# Sexing my bushy nose plecos



## YMS_1975 (Jan 6, 2013)

I've got 2 bushy nose plecos (for the sole purpose of helping to keep my 75 gallon tank clean), but I was just wondering how to sex them.

I Googled it, but I keep getting results for Bristlenose Plecos. From what I can tell, they're both the same thing (just different names?)

Anyways...am I correct in my understanding then, that the males have the little bristles (hence the name I suppose) protruding from their nose area?

At what age/size can you sex them? Or can you tell immediately? Both of mine do not have the bristles (keep in mind they're only like 1 inch in length (if that).


----------



## pyrrolin (Jan 11, 2012)

If it has really long and lots of bristles, then male, if none at all, female, if a little bit, who knows.

Now sure what age to be able to sex them

bushynose and bristlenose are the same to my knowledge, I always just say bn pleco.


----------



## bob123 (Dec 31, 2009)

Bristlenose is the most recognised name as far as a know, at around 2" you may start to see the bristles appearing on the upper portion of the males snout. Some females get very short bristles but mainly around the upper lip. There are other ways of sexing them but I have yet to be able to do this with any accuracy.


----------



## YMS_1975 (Jan 6, 2013)

*Some pictures*

I'll try to take some clear pictures of them, and I'll post them online.


----------



## YMS_1975 (Jan 6, 2013)

*Got those pics!!!*

So I was finally able to catch the both of them (from wherever it is in the tank they choose to hide) out in the open and snapped a couple of pics.
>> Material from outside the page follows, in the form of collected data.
/-- The translation of an address by a core's DTLB or ITLB, in a regime (R191 to R193, R199, R207). -/
def translate (s : State) (c : Nat) (rg : BitVec 2) (closed : Bool) (u : Bool) (tenant asid : Nat) (va : Word)
    (k : AccKind) : TrRes :=
  let v := va.toNat
  if v / 2 ^ 48 ≠ 0 then .fault ⟨0, false, 4, false, 0⟩
  else if regimeFlat s c rg then
    if v / 2 ^ 44 ≠ 0 then .fault ⟨7, false, 4, false, 0⟩
    else .ok v (if forcedDevice v then .device else .nc) (decodeFails (s.core c).map closed false v) none
  else
    match (if k = .fetch then (s.core c).itlb else (s.core c).dtlb).find? (fun t => t.serves rg tenant asid v) with
    | none => .miss
    | some t =>
      match permFault t k u v with
      | some f => .fault f
      | none => .ok (t.pa v) t.mt t.dec (some t)

/-- Translation of a context's own access (R191, R196). -/
def translateFor (s : State) (c : Nat) (b : Bank) (va : Word) (k : AccKind) : TrRes :=
  translate s c (regimeOf b.psw.pl b.psw.world) b.psw.world (b.psw.pl = 0) b.tenant b.asid va k

/-- A whole walk over coherent memory, at once: up to `n` reads (the folio accesses of the scheduler, the entry
stacking). -/
def walkNow (s : State) (e : WalkEnv) (go : WalkEnv → WRes α) : Nat → WRes α
  | 0 => .fault ⟨7, false, 5, true, 0⟩
  | n + 1 =>
    match go e with
    | .need pa => walkNow s { e with ans := (pa, .data (BitVec.ofNat 64 (cohRead s pa 8))) :: e.ans } go n
    | r => r

/-- The physical place of a folio address: an intermediate address translated by the tenant's stage 2 (R170), for
writing or reading; none: a translation fault, a type that is not write-back, or a decode error. DESIGN CHOICE (log 73): a
non-cacheable folio line fails as a device-type one does; R170 wants write-back and R188 names only the device type. -/
def folioPa (s : State) (c tenant ipa : Nat) (write : Bool) : Option Nat :=
  let m := (s.core c).map
  let e : WalkEnv := { ans := [], map := m, closed := false }
  let r := walkNow s e (fun e =>
    (wreadOr e (tentBase s c + 16 * tenant) 4 true 0 false).bind (fun w0 =>
      if !bit w0 0 || fld w0 2 6 ≠ 0 || fld w0 44 20 ≠ 0 then .fault ⟨4, true, 1, false, 0⟩
      else stage2 e tenant (fld w0 8 36 * 256) ipa false)) 8
  match r with
  | .ok o =>
    if o.r && (!write || o.w) && o.mt = .wb && !forcedDevice o.pa && !decodeFails m false write o.pa then some o.pa else none
  | _ => none

end Sys2Proof.Machine
end

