/-- The illegal-instruction and privilege exceptions of a decoded syllable (R59, R61, R70, R584). -/
def checkSyl (b : Bank) (o : Op) (x : Syl) : Option Exc :=
  if !fieldsOk o x.d x.a x.fn then some (excS 1)
  else if b.psw.pl.toNat < max (opLevel o) (srLevel o x.a.toNat) then some (excS 2)
  else if !opCond b o x then some (excS 1)
  else none

/-! ## Holds (R87, R98, R99, R101, R106, R109, R112, R120, R135) -/

/-- The general registers an instruction reads. -/
def readsOf (b : Bank) (o : Op) (x : Syl) : List (BitVec 6) :=
  match (opInfo o).2.2 with
  | .r => if o = .fma || o = .fms || o = .fnma || o = .stx then [x.d, x.a, x.b] else [x.a, x.b]
  | .r1 => [x.a]
  | .i => [x.a]
  | .u => if o = .movhi then [x.d] else []
  | .m => if o = .ldm then [x.d, x.a] else [x.a]
  | .s => if o = .stm then [x.d, x.a] ++ (onesBelow (b.g x.d) 64).map (BitVec.ofNat 6 ·) else [x.d, x.a]
  | .sc => [x.d, x.a]
  | .p => [x.a, x.b]
  | .q => [x.a, x.b]
  | .x => if o = .mtsr || o = .movtm then [x.d] else []
  | .b => [x.d]
  | .bb => [x.d]
  | _ => []

/-- The physical registers a bundle names, as operands or destinations. -/
def namesOf (b : Bank) (xs : List (Op × Syl)) : List Nat :=
  (xs.flatMap (fun p => destOf p.1 p.2 :: readsOf b p.1 p.2)).map (fun n => b.nm n)

/-- The later of two release edges; none: not yet known. -/
def joinHold : Option Nat → Option Nat → Option Nat
  | some a, some b => some (max a b)
  | _, _ => none

/-- The last edge on which results of the given kinds, into the given registers, land. -/
def lastDue (l : List Flight) (p : Flight → Bool) : Nat := (l.filter p).foldl (fun m f => max m f.due) 0

/-- Whether an instruction is an M-unit long operation or writes QT, RM or DVS (R98). -/
def isMLong (o : Op) (x : Syl) : Bool :=
  o = .div || o = .divu || o = .decadd || o = .decsub || (o = .movtm && decide (4 ≤ x.a.toNat))

def isHalf (o : Op) : Bool := o = .savel || o = .saveh || o = .restl || o = .resth

/-- The value of a complete load (R86). -/
def LoadEnt.value (l : LoadEnt) : Word :=
  extendTo l.size l.sext (bytesNat ((List.range l.size).map (fun i => mget 0 l.fwd i)))

/-- Whether a write-buffer entry is of a context: of its bank, or of its thread in the bank it had before (R102, R215, R222). -/
def Bank.owns (b : Bank) (bi : Nat) (e : WbEnt) : Bool := e.bank = bi || (b.thread.isSome && e.thread = b.thread)

/-- The accesses a barrier waits on: loads whose data is not usable, stores and maintenance not performed (R108). -/
def barHold (k : Core) (bi : Nat) (b : Bank) (w : BarWait) : Option Nat :=
  let ld := if b.loads.any (fun l => decide (l.seq < w.seq)) then none else some (lastDue b.fly (fun f => f.kind = .load))
  let st := if k.wb.any (fun e => b.owns bi e && e.kind ≠ .stack && decide (e.seq < w.seq)) then none else some 0
  match w.kind with
  | .barl => ld
  | .bars => st
  | .bara => joinHold ld st

/-- Whether a unit code is LD's or ST's. -/
def isMemUnit (o : Op) : Bool := (opInfo o).1 = 4 || (opInfo o).1 = 5
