/-- A TLB miss: the walk starts when the port is free, and the bank waits for its result (R204, R207, R209). -/
def State.startWalk (s : State) (c bi : Nat) (va : Word) (k : AccKind) (upper : Bool) : State :=
  let b := s.bank c bi
  let w : Walk := { bank := bi, regime := regimeOf b.psw.pl b.psw.world, tenant := b.tenant, asid := b.asid, closed := b.psw.world, va := va, kind := k, pc := b.pc,
                    user := b.psw.pl = 0, upper := upper }
  if k = .fetch then
    if (s.core c).walkI.isSome then s
    else ((s.updCore c (fun q => { q with walkI := some w })).updBank c bi (fun b => { b with missing := true })).ev c bi 0x16 1
  else if (s.core c).walkD.isSome then s
  else ((s.updCore c (fun q => { q with walkD := some w })).updBank c bi (fun b => { b with missing := true })).ev c bi 0x17 1

/-- The DTLB entries an access used become the most recently used (R208). -/
def State.touchParts (s : State) (c : Nat) (ps : List PartAt) : State :=
  s.updCore c (fun k => ps.foldl (fun k p =>
    match p.ent with
    | some e => { k with dtlb := touchTlb k.dtlb e }
    | none => k) k)

/-! ## Miss registers (R251) -/

/-- A line is asked for: it merges with the miss register of the line, up to 8 secondaries, or takes a free one of 16; `full`: a
store of the whole line, which needs none of its data (R175). Whether it could stand in the answer. -/
def State.needLine (s : State) (c line : Nat) (write pref full : Bool) (tenant : Nat) (closed : Bool) : State × Bool :=
  let k := s.core c
  match k.mshr.find? (fun m => m.line = line && m.lvl = 1) with
  | some m =>
    if m.secs < 8 then
      let s1 := s.setCore c { k with mshr := k.mshr.map (fun x => if x.line = line && x.lvl = 1 then { x with secs := x.secs + 1, pref := x.pref && pref, full := x.full && full } else x) }
      (if pmuHidden s closed then s1 else s1.evc c 0x13 1, true)
    else (s, false)
  | none =>
    if (k.mshr.filter (fun m => m.lvl = 1)).length < 16 then
      let s1 := s.setCore c { k with mshr := k.mshr ++ [{ line := line, write := write, pref := pref, full := full, tenant := tenant, closed := closed }] }
      (if pmuHidden s closed then s1 else s1.evc c 0x12 1, true)
    else (s, false)

/-- Free miss registers of a core's L1D. -/
def freeMshr (k : Core) : Nat := 16 - (k.mshr.filter (fun m => m.lvl = 1)).length

/-! ## Loads that wait -/

/-- The address of byte `i` of a load. -/
def LoadEnt.byteAt (l : LoadEnt) (i : Nat) : Nat :=
  match l.hi with
  | none => l.pa + i
  | some h => if i < 64 - l.pa % 64 then l.pa + i else h + (i - (64 - l.pa % 64))

/-- The bytes that `n` bytes of data from address `a` bring to a load. -/
def LoadEnt.bring (l : LoadEnt) (a n v : Nat) : LoadEnt :=
  { l with fwd := l.fwd ++ ((List.range l.size).filterMap (fun i =>
      let x := l.byteAt i
      if l.fwd.any (fun q => q.1 = i) || !(decide (a ≤ x) && decide (x < a + n)) then none
      else some (i, BitVec.ofNat 8 (v / 256 ^ (x - a))))) }

/-- The part of a load whose bytes are first missing: its address and length. -/
def LoadEnt.gap (l : LoadEnt) : Nat × Nat :=
  match l.hi with
  | none => (l.pa, l.size)
  | some h =>
    let n := 64 - l.pa % 64
    if (List.range n).all (fun i => l.fwd.any (fun q => q.1 = i)) then (h, l.size - n) else (l.pa, n)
Like I said, they're about 1 1/2" right now (roughly). I think they're both females because I don't see any of those bristles, but let me know what you think.


----------



## pyrrolin (Jan 11, 2012)

still too young to tell


----------



## nighttigerz (Jun 23, 2012)

To young to tell.. You gotta wait until they are about 2" - 3" in order to tell the gender difference.


----------